-- Opening Marker --

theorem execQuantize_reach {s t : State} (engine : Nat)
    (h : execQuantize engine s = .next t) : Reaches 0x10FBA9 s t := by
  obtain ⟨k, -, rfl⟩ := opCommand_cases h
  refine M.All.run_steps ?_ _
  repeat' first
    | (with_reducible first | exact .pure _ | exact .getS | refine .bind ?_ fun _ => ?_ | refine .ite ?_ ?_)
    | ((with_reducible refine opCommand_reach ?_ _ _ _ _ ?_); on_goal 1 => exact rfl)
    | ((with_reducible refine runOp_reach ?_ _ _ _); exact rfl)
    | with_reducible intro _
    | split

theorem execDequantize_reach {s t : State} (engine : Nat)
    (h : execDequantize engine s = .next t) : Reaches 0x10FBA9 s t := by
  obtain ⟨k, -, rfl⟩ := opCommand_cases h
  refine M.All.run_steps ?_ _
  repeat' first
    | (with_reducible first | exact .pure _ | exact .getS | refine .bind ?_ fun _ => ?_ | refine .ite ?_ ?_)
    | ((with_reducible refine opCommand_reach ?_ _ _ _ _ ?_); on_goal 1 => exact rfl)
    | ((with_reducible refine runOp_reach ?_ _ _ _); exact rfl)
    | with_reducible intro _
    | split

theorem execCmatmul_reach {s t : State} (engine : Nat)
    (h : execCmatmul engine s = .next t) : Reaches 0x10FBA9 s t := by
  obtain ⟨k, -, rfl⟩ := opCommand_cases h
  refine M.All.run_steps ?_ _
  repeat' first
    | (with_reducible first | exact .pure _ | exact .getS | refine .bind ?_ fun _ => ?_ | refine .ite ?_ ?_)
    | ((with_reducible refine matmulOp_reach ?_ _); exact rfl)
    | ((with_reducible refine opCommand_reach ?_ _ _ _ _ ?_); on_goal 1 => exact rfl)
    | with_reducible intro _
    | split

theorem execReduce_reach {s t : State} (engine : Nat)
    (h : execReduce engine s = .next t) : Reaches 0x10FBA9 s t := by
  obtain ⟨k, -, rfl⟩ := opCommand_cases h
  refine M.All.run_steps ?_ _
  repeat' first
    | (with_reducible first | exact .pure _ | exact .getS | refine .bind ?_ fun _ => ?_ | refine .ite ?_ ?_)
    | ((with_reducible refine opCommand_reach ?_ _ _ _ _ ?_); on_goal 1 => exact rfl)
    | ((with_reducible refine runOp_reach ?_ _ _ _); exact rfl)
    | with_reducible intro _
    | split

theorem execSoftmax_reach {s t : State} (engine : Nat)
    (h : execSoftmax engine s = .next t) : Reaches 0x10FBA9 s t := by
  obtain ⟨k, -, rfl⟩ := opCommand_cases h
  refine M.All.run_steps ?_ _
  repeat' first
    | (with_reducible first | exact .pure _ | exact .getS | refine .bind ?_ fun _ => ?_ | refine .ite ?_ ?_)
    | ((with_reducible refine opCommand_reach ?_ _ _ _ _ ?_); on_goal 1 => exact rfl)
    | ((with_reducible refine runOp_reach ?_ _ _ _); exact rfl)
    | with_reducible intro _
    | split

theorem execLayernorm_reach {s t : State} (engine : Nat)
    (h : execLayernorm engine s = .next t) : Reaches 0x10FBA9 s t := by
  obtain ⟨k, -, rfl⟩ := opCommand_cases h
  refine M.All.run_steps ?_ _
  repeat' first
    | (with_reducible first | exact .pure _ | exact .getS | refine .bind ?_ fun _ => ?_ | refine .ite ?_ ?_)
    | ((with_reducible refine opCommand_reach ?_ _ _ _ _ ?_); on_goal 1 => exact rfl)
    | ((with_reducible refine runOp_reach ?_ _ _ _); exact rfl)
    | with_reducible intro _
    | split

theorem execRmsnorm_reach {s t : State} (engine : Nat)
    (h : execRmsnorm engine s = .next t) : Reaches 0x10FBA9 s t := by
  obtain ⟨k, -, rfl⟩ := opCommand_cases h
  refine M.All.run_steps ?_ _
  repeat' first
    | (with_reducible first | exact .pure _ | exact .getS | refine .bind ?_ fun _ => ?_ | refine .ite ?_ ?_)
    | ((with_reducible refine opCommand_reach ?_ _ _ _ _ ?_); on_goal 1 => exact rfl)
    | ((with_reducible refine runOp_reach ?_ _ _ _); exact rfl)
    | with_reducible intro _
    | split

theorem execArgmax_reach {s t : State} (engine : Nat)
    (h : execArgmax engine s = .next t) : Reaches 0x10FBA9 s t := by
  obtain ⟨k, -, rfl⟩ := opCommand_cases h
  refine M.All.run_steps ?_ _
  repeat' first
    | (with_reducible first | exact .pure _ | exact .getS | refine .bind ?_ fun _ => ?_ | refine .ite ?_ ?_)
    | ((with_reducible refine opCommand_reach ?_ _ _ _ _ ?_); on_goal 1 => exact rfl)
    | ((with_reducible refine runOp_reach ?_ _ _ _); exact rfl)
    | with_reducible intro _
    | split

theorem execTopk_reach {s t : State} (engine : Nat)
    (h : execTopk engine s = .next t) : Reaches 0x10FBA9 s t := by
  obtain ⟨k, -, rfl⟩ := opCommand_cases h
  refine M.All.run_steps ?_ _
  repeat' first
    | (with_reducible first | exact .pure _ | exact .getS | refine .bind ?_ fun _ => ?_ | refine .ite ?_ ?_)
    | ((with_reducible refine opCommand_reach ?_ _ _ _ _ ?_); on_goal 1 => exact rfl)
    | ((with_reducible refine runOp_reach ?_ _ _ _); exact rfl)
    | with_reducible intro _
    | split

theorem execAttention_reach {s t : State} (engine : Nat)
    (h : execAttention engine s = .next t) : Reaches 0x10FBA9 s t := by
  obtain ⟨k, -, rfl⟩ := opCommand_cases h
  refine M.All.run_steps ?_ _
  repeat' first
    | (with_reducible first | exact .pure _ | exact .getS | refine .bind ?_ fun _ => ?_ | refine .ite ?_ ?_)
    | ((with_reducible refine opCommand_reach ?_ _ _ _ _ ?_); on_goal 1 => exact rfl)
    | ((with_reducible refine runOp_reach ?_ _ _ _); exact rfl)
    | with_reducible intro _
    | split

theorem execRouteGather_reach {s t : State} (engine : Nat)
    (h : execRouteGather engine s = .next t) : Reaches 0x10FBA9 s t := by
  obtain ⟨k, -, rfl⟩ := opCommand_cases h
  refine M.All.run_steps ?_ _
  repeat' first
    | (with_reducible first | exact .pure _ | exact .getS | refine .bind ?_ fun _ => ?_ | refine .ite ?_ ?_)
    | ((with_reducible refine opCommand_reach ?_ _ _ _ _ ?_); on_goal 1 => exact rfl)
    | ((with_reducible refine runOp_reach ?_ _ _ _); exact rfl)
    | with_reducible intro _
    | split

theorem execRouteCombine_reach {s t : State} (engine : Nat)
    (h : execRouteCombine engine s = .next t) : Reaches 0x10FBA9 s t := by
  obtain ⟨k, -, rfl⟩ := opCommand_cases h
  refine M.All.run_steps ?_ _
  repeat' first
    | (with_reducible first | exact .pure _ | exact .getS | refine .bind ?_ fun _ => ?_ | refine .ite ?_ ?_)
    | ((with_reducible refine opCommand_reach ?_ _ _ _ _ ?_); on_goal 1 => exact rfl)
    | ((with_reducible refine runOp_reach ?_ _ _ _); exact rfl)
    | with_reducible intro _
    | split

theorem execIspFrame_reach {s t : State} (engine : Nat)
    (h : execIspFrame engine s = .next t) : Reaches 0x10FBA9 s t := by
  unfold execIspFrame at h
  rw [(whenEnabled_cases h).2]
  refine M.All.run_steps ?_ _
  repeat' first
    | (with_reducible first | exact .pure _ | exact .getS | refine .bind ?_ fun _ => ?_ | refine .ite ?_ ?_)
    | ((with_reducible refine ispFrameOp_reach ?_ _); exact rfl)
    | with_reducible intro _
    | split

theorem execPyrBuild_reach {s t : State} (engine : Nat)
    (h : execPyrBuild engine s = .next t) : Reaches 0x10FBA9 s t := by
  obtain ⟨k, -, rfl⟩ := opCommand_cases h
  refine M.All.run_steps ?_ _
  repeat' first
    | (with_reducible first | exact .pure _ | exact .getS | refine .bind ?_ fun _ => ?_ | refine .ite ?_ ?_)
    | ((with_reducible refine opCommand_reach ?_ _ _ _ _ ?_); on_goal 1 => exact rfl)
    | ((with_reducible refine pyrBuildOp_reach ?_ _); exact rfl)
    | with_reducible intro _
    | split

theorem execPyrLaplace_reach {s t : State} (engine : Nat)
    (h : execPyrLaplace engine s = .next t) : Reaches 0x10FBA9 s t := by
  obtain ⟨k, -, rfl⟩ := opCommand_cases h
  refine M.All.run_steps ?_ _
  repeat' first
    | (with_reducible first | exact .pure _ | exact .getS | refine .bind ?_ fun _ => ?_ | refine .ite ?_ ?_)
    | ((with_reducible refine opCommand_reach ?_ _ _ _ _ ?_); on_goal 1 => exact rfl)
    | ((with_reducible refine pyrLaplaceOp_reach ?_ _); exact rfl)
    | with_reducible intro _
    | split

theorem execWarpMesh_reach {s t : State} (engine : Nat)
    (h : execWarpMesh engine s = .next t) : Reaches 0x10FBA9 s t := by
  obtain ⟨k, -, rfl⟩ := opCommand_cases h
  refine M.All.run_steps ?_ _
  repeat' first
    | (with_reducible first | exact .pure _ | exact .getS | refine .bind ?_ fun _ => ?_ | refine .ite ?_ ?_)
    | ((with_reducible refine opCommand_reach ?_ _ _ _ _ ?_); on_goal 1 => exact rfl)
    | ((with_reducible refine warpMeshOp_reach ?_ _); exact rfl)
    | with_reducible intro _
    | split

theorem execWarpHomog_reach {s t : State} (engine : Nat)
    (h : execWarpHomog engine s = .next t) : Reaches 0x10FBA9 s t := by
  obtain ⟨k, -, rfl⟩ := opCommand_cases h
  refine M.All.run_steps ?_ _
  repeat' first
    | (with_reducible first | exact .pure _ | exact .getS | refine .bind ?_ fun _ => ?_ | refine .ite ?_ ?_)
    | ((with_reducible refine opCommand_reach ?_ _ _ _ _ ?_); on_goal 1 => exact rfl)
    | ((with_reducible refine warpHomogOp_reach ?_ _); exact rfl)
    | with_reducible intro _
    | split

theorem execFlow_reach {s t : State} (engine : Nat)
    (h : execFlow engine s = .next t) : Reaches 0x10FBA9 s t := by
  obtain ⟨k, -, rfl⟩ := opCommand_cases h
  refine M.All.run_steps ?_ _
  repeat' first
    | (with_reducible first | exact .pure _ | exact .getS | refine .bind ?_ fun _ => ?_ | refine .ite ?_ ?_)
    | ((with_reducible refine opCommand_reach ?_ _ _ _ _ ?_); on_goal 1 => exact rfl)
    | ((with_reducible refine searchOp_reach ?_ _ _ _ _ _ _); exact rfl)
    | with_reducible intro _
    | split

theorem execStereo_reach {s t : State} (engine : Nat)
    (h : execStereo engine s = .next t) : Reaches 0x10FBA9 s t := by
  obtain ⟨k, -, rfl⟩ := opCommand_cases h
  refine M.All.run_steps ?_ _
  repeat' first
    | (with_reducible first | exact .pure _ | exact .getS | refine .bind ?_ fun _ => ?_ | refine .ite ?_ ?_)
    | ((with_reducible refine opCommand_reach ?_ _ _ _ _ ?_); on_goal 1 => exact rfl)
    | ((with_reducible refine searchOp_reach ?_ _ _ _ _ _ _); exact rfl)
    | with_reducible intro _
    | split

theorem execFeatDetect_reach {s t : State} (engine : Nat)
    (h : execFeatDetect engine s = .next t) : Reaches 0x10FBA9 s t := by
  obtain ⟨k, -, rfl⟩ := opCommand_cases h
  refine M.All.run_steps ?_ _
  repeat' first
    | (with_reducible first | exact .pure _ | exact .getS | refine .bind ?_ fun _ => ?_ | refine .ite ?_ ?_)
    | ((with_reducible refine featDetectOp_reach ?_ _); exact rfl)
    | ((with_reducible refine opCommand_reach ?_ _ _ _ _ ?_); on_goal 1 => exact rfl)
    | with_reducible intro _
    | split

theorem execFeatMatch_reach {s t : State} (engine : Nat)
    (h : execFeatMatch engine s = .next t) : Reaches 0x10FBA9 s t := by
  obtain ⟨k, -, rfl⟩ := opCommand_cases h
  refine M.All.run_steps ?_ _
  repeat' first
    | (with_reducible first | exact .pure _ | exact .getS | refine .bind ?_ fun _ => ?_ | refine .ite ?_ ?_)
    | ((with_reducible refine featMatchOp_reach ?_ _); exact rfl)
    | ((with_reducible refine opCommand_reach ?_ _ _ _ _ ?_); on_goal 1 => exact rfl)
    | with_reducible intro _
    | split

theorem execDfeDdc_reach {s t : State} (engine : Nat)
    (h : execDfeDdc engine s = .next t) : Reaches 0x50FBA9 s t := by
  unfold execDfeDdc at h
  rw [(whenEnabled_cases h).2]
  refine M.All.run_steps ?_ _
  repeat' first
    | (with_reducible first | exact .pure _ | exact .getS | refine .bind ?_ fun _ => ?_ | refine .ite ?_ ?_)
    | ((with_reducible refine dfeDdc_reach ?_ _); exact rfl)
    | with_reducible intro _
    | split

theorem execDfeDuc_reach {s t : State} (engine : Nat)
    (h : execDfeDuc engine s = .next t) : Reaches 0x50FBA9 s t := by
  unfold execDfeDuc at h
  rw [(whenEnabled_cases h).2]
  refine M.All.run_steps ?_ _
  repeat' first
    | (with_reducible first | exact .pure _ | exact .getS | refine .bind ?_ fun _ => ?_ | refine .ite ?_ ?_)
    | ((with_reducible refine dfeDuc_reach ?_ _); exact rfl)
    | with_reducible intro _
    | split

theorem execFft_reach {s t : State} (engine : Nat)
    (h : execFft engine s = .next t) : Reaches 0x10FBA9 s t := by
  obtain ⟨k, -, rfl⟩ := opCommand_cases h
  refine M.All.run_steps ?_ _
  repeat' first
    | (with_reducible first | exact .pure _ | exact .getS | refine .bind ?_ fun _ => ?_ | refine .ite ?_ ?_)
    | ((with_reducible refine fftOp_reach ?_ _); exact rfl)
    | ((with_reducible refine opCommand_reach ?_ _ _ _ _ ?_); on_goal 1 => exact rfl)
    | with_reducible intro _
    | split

-- Closing Marker --

Look over the listing above and copy each line that contains "unfold".

  unfold execIspFrame at h
  unfold execDfeDdc at h
  unfold execDfeDuc at h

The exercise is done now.